Check each line of the data for "both" and select those that have it.

++++++++

/-- The census (R260–R265, R562): a CENSUS begins it where no bound axis and no census stands against it, after the frame
in progress of a running chain; 100 µs after the reset pattern the identity frame follows, then the config frame and its
echo, each step in its turn only; a failure is tried again, every 5 ms, while the result allows it; the config words go
out in the order N − 1 to 0, inverted where the hops on their way reverse them; a whole echo makes the chain READY with
its frame lengths.
Where the rules leave a point open the clause is the model's choice: notes/assumptions/8, notes/assumptions/18. -/
def Obligations.CensusStepByStep : Prop :=
  ∀ (s : State) (c : Fin 16), s.dev.inReset = false →
    let q := s.dev.chain c
    let st := s.dev.tkState c
    let nodes := layNodes q.layout
    let begins := fun (d : Device) => d.tkState c = tkCENSUS ∧ (d.chain c).step = 1 ∧ (d.chain c).tries = 0 ∧
      (d.chain c).waitFrom = s.dev.clk.now ∧ (d.chain c).inFrame = false ∧ Claims.otherChains s.dev d c
    let refusedNow := s.dev.chainBusy c = true ∨ st = tkCENSUS
    let held := st = tkRUNNING ∧ s.dev.frameHeld c = true
    (refusedNow → leads (.census c) s (Claims.chainRefused s.dev · c 1)) ∧
    (¬ refusedNow → held → leads (.census c) s (fun d => d.chain c = { q with censusAfter := true } ∧ Claims.otherChains s.dev d c ∧
      { d with chains := s.dev.chains } = s.dev)) ∧
    (¬ refusedNow → ¬ held → q.layout ≠ [] → leads (.census c) s begins) ∧
    (¬ refusedNow → ¬ held → q.layout = [] → leads (.census c) s (fun d => d.tkState c = tkFAILED ∧ d.get (TK_STATUS_CENSUS_RESULT c) = 10 ∧
      d.has (TK_EVENT_CENSUS_FAIL c) = true)) ∧
    (st = tkCENSUS → q.step = 1 → q.waitFrom + 12048 ≤ s.dev.clk.now → leads (.censusResetWaitEnd c) s (fun d =>
      d.chain c = { q with step := 2 } ∧ Claims.otherChains s.dev d c ∧ { d with chains := s.dev.chains } = s.dev)) ∧
    (st ≠ tkCENSUS ∨ q.step ≠ 1 ∨ s.dev.clk.now < q.waitFrom + 12048 → leads (.censusResetWaitEnd c) s (· = s.dev)) ∧
    (st = tkCENSUS → q.step = 4 → q.waitFrom + 500000 ≤ s.dev.clk.now → leads (.censusRetry c) s (fun d =>
      d.chain c = { q with step := 1, tries := q.tries + 1, waitFrom := q.waitFrom + 500000 } ∧ Claims.otherChains s.dev d c)) ∧
    (st ≠ tkCENSUS ∨ q.step ≠ 4 ∨ s.dev.clk.now < q.waitFrom + 500000 → leads (.censusRetry c) s (· = s.dev)) ∧
    (∀ (rx : BitVec 1120) (loop : BitVec 16),
      let go := st = tkCENSUS ∧ q.step = 2
      let dead := rx = 0 ∨ rx = BitVec.allOnes 1120
      let long := 8 * s.dev.get (TK_TIMING_LOOP_MAX c) < loop.toNat
      let word := fun (k n : Nat) => let w := idWord rx (n - 1 - k); if idSound w then w else not64 w
      (¬ go → leads (.identityFrame c rx loop) s (· = s.dev)) ∧
      (go → dead → leads (.identityFrame c rx loop) s (fun d => d.get (TK_STATUS_NODES c) = 0 ∧ Claims.censusFails s.dev d c 2 0 true)) ∧
      (go → ¬ dead → long → leads (.identityFrame c rx loop) s (Claims.censusFails s.dev · c 9 0 false)) ∧
      (∀ n m, go → ¬ dead → ¬ long → markerAt rx = some (n, m) → (∀ k < n, idSound (word k n) = true) →
        (n ≠ nodes → leads (.identityFrame c rx loop) s (fun d => d.get (TK_STATUS_NODES c) = n ∧ Claims.censusFails s.dev d c 4 0 true)) ∧
        (n = nodes → (∀ k < n, bits (word k n) 40 16 = layType q.layout k ∧ s.dev.capsOk c k n (word k n) = true) →
          leads (.identityFrame c rx loop) s (fun d => d.get (TK_STATUS_NODES c) = n ∧ (d.chain c).step = 3 ∧ (d.chain c).cfg.length = n ∧ d.tkState c = tkCENSUS ∧
            (∀ k < n, d.rd64 (TK_NODE_ID c k) = word k n) ∧ Claims.otherChains s.dev d c)))) ∧
    (st = tkCENSUS → q.step = 3 → leads (.configFrame c) s (fun d => d.chain c = { q with step := 5, cfgSent := (d.chain c).cfgSent } ∧
      (d.chain c).cfgSent.length = q.cfg.length ∧ (∀ k < q.cfg.length, (d.chain c).cfgSent.getD (q.cfg.length - 1 - k) 0 =
        Claims.hopped (s.dev.get (TK_INV_REV c)) k (q.cfg.getD k 0)) ∧ Claims.otherChains s.dev d c ∧
      { d with chains := s.dev.chains } = s.dev)) ∧
    (st ≠ tkCENSUS ∨ q.step ≠ 3 → leads (.configFrame c) s (· = s.dev)) ∧
    (∀ (ws : List (BitVec 64)) (marker : BitVec 32),
      let go := st = tkCENSUS ∧ q.step = 5
      let whole := marker = 0x7E813CC3 ∧ ws.length = q.cfg.length
      let echoed := fun (k : Nat) => (ws.getD (q.cfg.length - 1 - k) 0).toNat = echoOf (q.cfg.getD k 0).toNat
      (¬ go → leads (.echoFrame c ws marker) s (· = s.dev)) ∧
      (go → ¬ whole → leads (.echoFrame c ws marker) s (Claims.censusFails s.dev · c 4 0 true)) ∧
      (∀ k < q.cfg.length, go → whole → ¬ echoed k → (∀ j < k, echoed j) → k < 16 →
        leads (.echoFrame c ws marker) s (Claims.censusFails s.dev · c 8 k true)) ∧
      (go → whole → (∀ k < q.cfg.length, echoed k) → q.cfg.length < 32 → s.dev.injPending 6 (16 * c) 10 = false →
        leads (.echoFrame c ws marker) s (fun d => d.tkState c = tkREADY ∧ d.get (TK_STATUS_CENSUS_RESULT c) = 1 ∧ d.get (TK_STATUS_FAIL_NODE c) = 0 ∧
          d.get (TK_STATUS_NODES c) = q.cfg.length ∧ d.get (TK_FRAME_F c) = s.dev.chainF c q.layout % 2 ^ 13 ∧
          d.get (TK_FRAME_FRAME_BITS c) = 16 * (1 + slotSum q.layout 0) % 2 ^ 16 ∧ d.has (TK_EVENT_CENSUS_DONE c) = true ∧
          d.chain c = { q with step := 0 } ∧ Claims.otherChains s.dev d c)))

/-- START, STOP, CLEAR_CNT and the settings of a chain (R235, R236, R266, R267). START needs READY and times that the
present L and D leave room for; STOP needs RUNNING and no axis in use, and lets the frame in progress end; CLEAR_CNT
clears every count; settings are written in OFF and FAILED within their ranges, DDR only on a 1.8 V bank with RSTB. -/
def Sys2Proof.Claims.ChainStartStopAndSettings : Prop :=
  ∀ (s : State) (c : Fin 16) (v : BitVec 32), s.dev.inReset = false →
    let st := s.dev.tkState c
    let n := v.toNat
    let f := s.dev.chainF c (s.dev.chain c).layout
    let trim := s.dev.get TB_TRIM_TRIM_MAX
    let fits := f + 40 ≤ s.dev.clk.latch ∧ s.dev.clk.latch + 40 + trim ≤ s.dev.clk.len ∧ f + 40 < s.dev.clk.deadline ∧
      s.dev.clk.deadline + 48 + trim ≤ s.dev.clk.len ∧ s.dev.allFit s.dev.laysInForce s.dev.clk.deadline = true
    let ddrOk := bits n 0 3 = 4 → bit (s.dev.get GL_IO_BANK_V18) (c / 8) = true ∧ bit n 8 = true
    let ctrlOk := bits n 0 3 ≤ 4 ∧ bits n 16 7 ≤ 64 ∧ (if bits n 0 3 = 4 then 1 else 2) ≤ bits n 16 7 ∧ ddrOk
    let timOk := 4 ≤ bits n 8 5 ∧ bits n 8 5 ≤ 30 ∧ 20 ≤ bits n 0 8
    let settled := st = tkOFF ∨ st = tkFAILED
    (st = tkREADY → fits → leads (.tkStart c) s (fun d => d.tkState c = tkRUNNING ∧ d.has (TK_EVENT_STARTED c) = true ∧
      (d.chain c).runs = [] ∧ (d.chain c).inFrame = false ∧ Claims.otherChains s.dev d c ∧
      sameRegs s.dev d (fun a => a = TK_STATUS c ∨ a = TK_EVENT c ∨ a = XS_BOOT ∨ a = XS_BOOT_TIME))) ∧
    (st = tkREADY → ¬ fits → leads (.tkStart c) s (Claims.chainRefused s.dev · c 2)) ∧
    (st ≠ tkREADY → leads (.tkStart c) s (Claims.chainRefused s.dev · c 3)) ∧
    (st ≠ tkRUNNING → leads (.tkStop c) s (Claims.chainRefused s.dev · c 5)) ∧
    (st = tkRUNNING → s.dev.chainBusy c = true → leads (.tkStop c) s (Claims.chainRefused s.dev · c 1)) ∧
    (st = tkRUNNING → s.dev.chainBusy c = false →
      (s.dev.frameHeld c = true → leads (.tkStop c) s (fun d => d.chain c = { s.dev.chain c with stopping := true } ∧
        { d with chains := s.dev.chains } = s.dev ∧ Claims.otherChains s.dev d c)) ∧
      (s.dev.frameHeld c = false → leads (.tkStop c) s (fun d => d.tkState c = tkREADY ∧ d.has (TK_EVENT_STOPPED c) = true ∧
        { d with chains := s.dev.chains, regs := s.dev.regs } = s.dev ∧ Claims.otherChains s.dev d c ∧
        sameRegs s.dev d (fun a => a = TK_STATUS c ∨ a = TK_EVENT c)))) ∧
    leads (.tkClearCnt c) s (fun d => d.rd (TK_ERRCNT c) = 0 ∧ d.get (TK_LOOP_PEAK c) = 0 ∧ (∀ i < 16, d.rd (TK_NODE_CNT c i) = 0) ∧
      d.get (TK_LOOP_LOOP_DLY c) = s.dev.get (TK_LOOP_LOOP_DLY c) ∧
      onlyRegs s.dev d (fun a => a = TK_ERRCNT c ∨ a = TK_LOOP c ∨ ∃ i < 16, a = TK_NODE_CNT c i)) ∧
    (¬ settled → leads (.tkCtrlWrite c v) s (Claims.chainRefused s.dev · c 1) ∧ leads (.tkTimingWrite c v) s (Claims.chainRefused s.dev · c 1)) ∧
    (settled → ¬ ctrlOk → leads (.tkCtrlWrite c v) s (Claims.chainRefused s.dev · c 4)) ∧
    (settled → ctrlOk → leads (.tkCtrlWrite c v) s (fun d => d.rdN (TK_CTRL c) = n &&& 0x007F0707 ∧ onlyRegs s.dev d (· = TK_CTRL c))) ∧
    (settled → ¬ timOk → leads (.tkTimingWrite c v) s (Claims.chainRefused s.dev · c 4)) ∧
    (settled → timOk → leads (.tkTimingWrite c v) s (fun d => d.rdN (TK_TIMING c) = n &&& 0x00FF1FFF ∧ onlyRegs s.dev d (· = TK_TIMING c)))

/-- Slots and frames of a running chain (R241–R251).  A sound slot in time without error bits is valid: its header, ready tick and
VALID are shown and the node is settled for the beat.  A slot whose CRC, length or node number is wrong raises SLOT_CRC, counts, and
leaves the node without a sample.  The end of a frame shows the loop delay, counts an open loop or a wrong marker, and settles every
node.  With no frame on its way neither command has an effect.
START, STOP, CLEAR_CNT and the settings of a chain (R235, R236, R266, R267).  START needs READY and times that the present L and D
leave room for; STOP needs RUNNING and no axis in use, and lets the frame in progress end; CLEAR_CNT clears every count; settings
are written in OFF and FAILED within their ranges, DDR only on a 1.8 V bank with RSTB.
Where the rules leave a point open the clause is the model's choice: notes/assumptions/16, notes/assumptions/18. -/
def Obligations.ChainFramesAndSettings : Prop :=
  Claims.ChainSlotsAndFrames ∧ Claims.ChainStartStopAndSettings

/-! ### The modulator (R270–R297) -/

namespace Sys2Proof.Claims

/-- The two outputs of pair `k` as W, the dead time and what holds the pair off allow (R270, R274, R281, R292, R294): never both
active; both inactive while the pair is held or the scheduler does not run; a single output follows W; else an output is active only
in W's own state, and surely once DT ticks have passed since W changed.  POL_H and POL_L turn them into pin levels. -/
def driven (e : Device) (k : Nat) : Prop :=
  let p := e.pair k
  p.pins = (p.hi != bit p.active.ctrl.toNat 3, p.lo != bit p.active.ctrl.toNat 4) ∧ (p.hi && p.lo) = false ∧
  (p.blocked = true ∨ e.clk.running = false → p.hi = false ∧ p.lo = false) ∧
  (p.blocked = false → e.clk.running = true → p.active.mode = 2 → p.hi = p.w ∧ p.lo = false) ∧
  (p.blocked = false → e.clk.running = true → p.active.mode ≠ 2 → (p.hi = true → p.w = true) ∧ (p.lo = true → p.w = false) ∧
    (p.wAt + p.active.dt ≤ e.clk.now → p.hi = p.w ∧ p.lo = !p.w))

/-- A command of the carrier of pair `k` touches that pair and its registers only. -/
def pairOnly (d e : Device) (k : Nat) : Prop :=
  (∀ i, i ≠ k → e.pair i = d.pair i) ∧ { e with pairs := d.pairs, regs := d.regs } = d ∧
    sameRegs d e (fun a => MD_PAIR_CTRL k ≤ a ∧ a < MD_PAIR_CTRL k + 0x20)

/-- The same of a command with which the active set may change: CHOP of the trip inputs follows. -/
def pairMoves (d e : Device) (k : Nat) : Prop :=
  (∀ i, i ≠ k → e.pair i = d.pair i) ∧ { e with pairs := d.pairs, regs := d.regs } = d ∧
    ((d.pair k).pending.isSome = true → ∀ m < 8, e.has (MD_TRIP_STATUS_CHOP m) = e.isChop m) ∧
    sameRegs d e (fun a => (MD_PAIR_CTRL k ≤ a ∧ a < MD_PAIR_CTRL k + 0x20) ∨ ∃ m < 8, a = (MD_TRIP_STATUS_CHOP m).addr)

/-- Every output of trip source `s`'s row is forced inactive (R291–R293). -/
def rowForced (d e : Device) (s : Nat) : Prop :=
  (∀ k ∈ onesOf 12 (d.rowPairs s), bit (d.pair k).forcedBy s = false → bit (e.pair k).forcedBy s = true ∧ (e.pair k).tripped = true ∧
    (e.pair k).hi = false ∧ (e.pair k).lo = false ∧ e.has (MD_PAIR_EVENT_TRIPPED k) = true) ∧
  (∀ c ∈ d.rowChans s, bit (e.md.chForce.pick 0 c) s = true)

/-- A trip source that is held active by its own input cannot be cleared (R295). -/
def tripHeld (d : Device) (s : Nat) : Bool := decide (s < 8) && d.has (MD_TRIP_STATUS_LEVEL s)

end Sys2Proof.Claims

/-- The carrier of a local pair (R276–R284). A period starts where none is in progress, the one in progress is over or
SYNC starts one: the committed set becomes active, the dither count goes on, and the period and its active time follow
from the set; with UPD_HALF a committed set transfers in the middle; W follows the compare; the chop input ends the
on-time after BLANK. The outputs follow W with the dead time. Out of its time a command has no effect. -/
def Sys2Proof.Claims.PairCarriersAndOutputs : Prop :=
  ∀ (s : State) (k : Fin 12), s.dev.inReset = false →
    let q := s.dev.pair k
    let now := s.dev.clk.now
    let t := now - q.start
    let next := q.pending.getD q.active
    let set : PairSet := if q.pending.isSome ∧ next.clamped = true then { next with cmp := 16 * next.PER } else next
    let kk := if q.started then ((if q.pending.isSome ∧ q.active.mode = 0 then 15 else q.k) + 1) % 16 else 0
    let middle := q.started = true ∧ q.active.half = true ∧ q.start + q.perLen / 2 ≤ now ∧ q.pending.isSome = true
    let half := if q.active.mode = 0 then 0 else q.k
    let chops := q.started = true ∧ q.active.carrier = 3 ∧ bits q.active.ctrl.toNat 24 8 ≤ t ∧ t < q.act ∧
      s.dev.has (MD_TRIP_CTRL_EN (bits q.active.ctrl.toNat 8 3)) = true
    (s.dev.periodDue k = false → leads (.periodStart k) s (· = s.dev)) ∧
    (s.dev.periodDue k = true → leads (.periodStart k) s (fun d =>
      let p := d.pair k
      p.active = set ∧ p.pending = none ∧ p.started = true ∧ p.start = now ∧ p.k = kk ∧ p.perLen = (periodOf set kk).1 ∧
      p.act = (periodOf set kk).2.1 ∧ p.act2 = p.act ∧ p.tripped = (q.tripped && decide (q.forcedBy ≠ 0)) ∧ p.forcedBy = q.forcedBy ∧
      (q.started = true → d.get (MD_PAIR_ACT_PER_LAST_PER k) = t % 2 ^ 16) ∧ Claims.driven d k ∧ Claims.pairMoves s.dev d k)) ∧
    (middle → leads (.periodMiddle k) s (fun d => (d.pair k).active = set ∧ (d.pair k).pending = none ∧ (d.pair k).k = half ∧
      (d.pair k).start = q.start ∧ (d.pair k).perLen = q.perLen ∧ (d.pair k).act2 = dithered set.cmp half q.perLen ∧
      Claims.driven d k ∧ Claims.pairMoves s.dev d k)) ∧
    (¬ middle → leads (.periodMiddle k) s (· = s.dev)) ∧
    (q.started = true → leads (.compareMatch k) s (fun d => (d.pair k).w = s.dev.wTarget k t ∧
      (d.pair k).wAt = (if (d.pair k).w = q.w then q.wAt else now) ∧ (d.pair k).active = q.active ∧ (d.pair k).start = q.start ∧
      Claims.driven d k ∧ Claims.pairOnly s.dev d k)) ∧
    (q.started = false → leads (.compareMatch k) s (· = s.dev)) ∧
    leads (.deadTimeEnd k) s (fun d => d.pair k = { q with hi := (d.pair k).hi, lo := (d.pair k).lo } ∧ Claims.driven d k ∧
      Claims.pairOnly s.dev d k) ∧
    (chops → leads (.chop k) s (fun d => (d.pair k).w = false ∧ (d.pair k).act = t ∧ (d.pair k).act2 = t ∧
      (d.pair k).perLen = t + max 1 q.active.TIME ∧ (d.pair k).active = q.active ∧ Claims.driven d k ∧ Claims.pairOnly s.dev d k)) ∧
    (¬ chops → leads (.chop k) s (· = s.dev))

++++++++

* Exercise response
/-- The two outputs of pair `k` as W, the dead time and what holds the pair off allow (R270, R274, R281, R292, R294): never both
active; both inactive while the pair is held or the scheduler does not run; a single output follows W; else an output is active only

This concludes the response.